These are my notes from the book Grokking Deep Learning by Andrew Trask. Feel free to check my first post on this book to get my overall thoughts and recommendations on how to approach this series. The rest of my notes for this book can be found here
Time to simplify
Impractical to think about everything all the time
Use mental tools. This chapter focuses on the construction of efficient concepts in your mind.
What have we learned so far?
- Idea of machine learning in general
- How individual linear nodes (neurons) learn
- Horizontal groups of neurons (layers)
- Vertical groups (stacks of layers)
- Learning is just reducing error to 0
- Use calculus to discover how to change each weight in network to move error in direction of 0.
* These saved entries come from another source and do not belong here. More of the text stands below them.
/-- R142, R135: `ctr_add` is additive for every `x` and `y`; adding 0 or `2^(N*W)` to a counter of `N` words of `W`
bits leaves it. -/
def Obligations.CtrAddIsAdditive : Prop :=
  ∀ (p : PhiloxParams) (ctr : List Nat) (x y : Nat),
    ctrAdd p (ctrAdd p ctr x) y = ctrAdd p ctr (x + y) ∧
    (ctr.length = p.N → (∀ v ∈ ctr, v < 2 ^ p.W) →
      ctrAdd p ctr 0 = ctr ∧ ctrAdd p ctr (2 ^ (p.N * p.W)) = ctr)

/-- R142: a jump by `x` then a jump by `y` leaves the `CTR` of one jump by `x + y` when that fits 64 bits, and in every
case that of adding `(x + y) mod 2^(N*W)`. -/
def Obligations.PhiloxJumpsCompose : Prop :=
  ∀ (s : State) (x y : Word), s.status.err = false → s.status.cv = true →
    ∃ t1 t2 t3,
      exec .phxJump (s.setOp 0 x) = .next t1 ∧
      exec .phxJump (t1.setOp 0 y) = .next t2 ∧
      exec .phxJump (s.setOp 0 (x + y)) = .next t3 ∧
      counterWords t2 =
        ctrAdd s.phx (counterWords s) ((x.toNat + y.toNat) % 2 ^ (s.phx.N * s.phx.W)) ∧
      (x.toNat + y.toNat < 2 ^ 64 → t3.ctr = t2.ctr)

/-- R141: the `j`-th of consecutive draws (from 0) emits `generate(ctr_add(c0, j), k)` and leaves
`ctr_add(c0, j + 1)`, and a jump by `delta` then `PHX.GEN` or `PHX.NEXT` emits what draw number `delta` emits. -/
def Obligations.JumpThenGenerateIsSequentialDrawing : Prop :=
  ∀ s : State, s.status.err = false → s.status.cv = true → s.status.kv = true →
    (∀ i, (s.ctr.get i).toNat < 2 ^ s.phx.W) →
    (∀ j : Nat, ∃ t, execList (List.replicate (j + 1) .phxNext) s = .next t ∧
      t.out.toNats.take s.phx.N = generate s.phx (ctrAdd s.phx (counterWords s) j) (keyWords s) ∧
      counterWords t = ctrAdd s.phx (counterWords s) (j + 1)) ∧
    (∃ t u v, execList (List.replicate (s.op.w0.toNat + 1) .phxNext) s = .next t ∧
      execList [.phxJump, .phxGen] s = .next u ∧
      execList [.phxJump, .phxNext] s = .next v ∧
      drawWords .philox u = drawWords .philox t ∧ drawWords .philox v = drawWords .philox t)

/-- R145, R24: what `PHX.GEN` and `PHX.NEXT` emit, and the counter `PHX.NEXT` leaves, are functions of the record, `CTR`
and `KEY` alone. -/
def Obligations.PhiloxOutputsDependOnCounterAndKeyOnly : Prop :=
  ∀ (i : Instr) (s s' t t' : State), i = .phxGen ∨ i = .phxNext →
    s.inst.phx = s'.inst.phx → counterWords s = counterWords s' → keyWords s = keyWords s' →
    s.status.cv = true → s.status.kv = true → s'.status.cv = true → s'.status.kv = true →
    exec i s = .next t → exec i s' = .next t' →
    drawWords .philox t = drawWords .philox t' ∧ counterWords t = counterWords t'

/-! ### Both engines -/

/-- R15: engine state copied by reading it from one block and initialising another block of the same variant with it
arrives unchanged. -/
def Obligations.CopiedStateArrivesUnchanged : Prop :=
  ∀ s d : State, s.Inv → d.inst = s.inst → d.status.err = false →
    (∃ t, exec .lcgSeed (d.setOp 0 s.x) = .next t ∧ t.x = s.x) ∧
    (∃ t, exec .phxSetCtr { d with op := s.ctr } = .next t ∧ counterWords t = counterWords s) ∧
    (∃ t, exec .phxSetKey { d with op := { d.op with w0 := s.key.w0, w1 := s.key.w1 } } = .next t ∧
      keyWords t = keyWords s)

/-- R182: the leapfrog patterns: for the LCG a draw and a discard of `T - 1` advance by exactly `T` steps; for Philox
`PHX.NEXT` then a jump by `T - 1` leaves what `PHX.GEN` then a jump by `T` leaves. -/
def Obligations.LeapfrogPatternsAdvanceByT : Prop :=
  ∀ (s : State) (T : Word), s.status.err = false → 1 ≤ T.toNat →
    (s.status.xv = true → s.x.toNat < s.lcg.m →
      ∃ t, execList [.lcgNext, .lcgDiscard] (s.setOp 0 (T - 1)) = .next t ∧
        t.x.toNat = lcgIter s.lcg T.toNat s.x.toNat ∧
        t.out.w0.toNat = lcgIter s.lcg 1 s.x.toNat) ∧
    (s.status.cv = true → s.status.kv = true →
      ∃ t u, execList [.phxNext, .phxJump] (s.setOp 0 (T - 1)) = .next t ∧
        execList [.phxGen, .phxJump] (s.setOp 0 T) = .next u ∧
        t.ctr = u.ctr ∧ t.out = u.out)

/-- R85 with R102, R144 and R141: the output stream of `k` consecutive draws: for the LCG the first `k` states after the
present one, for Philox the `N` words of `generate` in lane order for each of `k` consecutive counters. -/
def Obligations.OutputStreamsOfConsecutiveDraws : Prop :=
  ∀ (s : State) (k : Nat), s.status.err = false →
    (s.status.xv = true → s.x.toNat < s.lcg.m →
      (outputStream .lcg (List.replicate k (commandWrite (encode .lcgNext))) s).map BitVec.toNat =
        (List.range k).map fun j => lcgIter s.lcg (j + 1) s.x.toNat) ∧
    (s.status.cv = true → s.status.kv = true → (∀ i, (s.ctr.get i).toNat < 2 ^ s.phx.W) →
      (outputStream .philox (List.replicate k (commandWrite (encode .phxNext))) s).map BitVec.toNat =
        (List.range k).flatMap fun j =>
          generate s.phx (ctrAdd s.phx (counterWords s) j) (keyWords s))
end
All of the previous lessons lead to a single idea:
- Neural networks search for (and create) correlation between input and output datasets.
To prevent us from being overwhelemed by the complexity of deep learning, let’s hold on to this idea of correlation, rather than all the previous smaller ideas. Call it correlation summarization
Correlation summarization
Correlation summarization - At the 10,000 foot level:
“Neural networks seek to find direct and indirect correlation between an input layer and an output layer, which are determined by the input and output datasets, respectively."
Local correlation summarization - What if only 2 layers?
“Any given set of weights optimizes to learn how to correlate its input layer with what the output layer says it should be."
Global correlation summarization - Backpropogation
“What an earlier layer says it should be can be determined by taking what a later layer says it should be and multiplying it by the weights in between them. This way, later layers can tell earlier layers what kind of signal they need, to ultimately find correlation with the output. This cross-communication is called backpropogation."
Previously overcomplicated visualization
Rather than looking at each layer in detail, Adam wants us to now focus on the concept of correlation summarization. In the previous visualization:
- Weights are matrices (
weights_0_1
,weights_1_2
) - Layers are vectors (
layer_0
,layer_1
,layer_2
)
The simplified visualization
Think of neural networks as LEGO bricks, with each brick representing a vector or matrix. In the image below, the strips are vectors, and blocks are matrices.
Simplifying even further
The number of dimensions in a matrix is determined by the layers. Each matrix’s number of rows and columns has a direct relationship to the dimensions of the layers before and after them.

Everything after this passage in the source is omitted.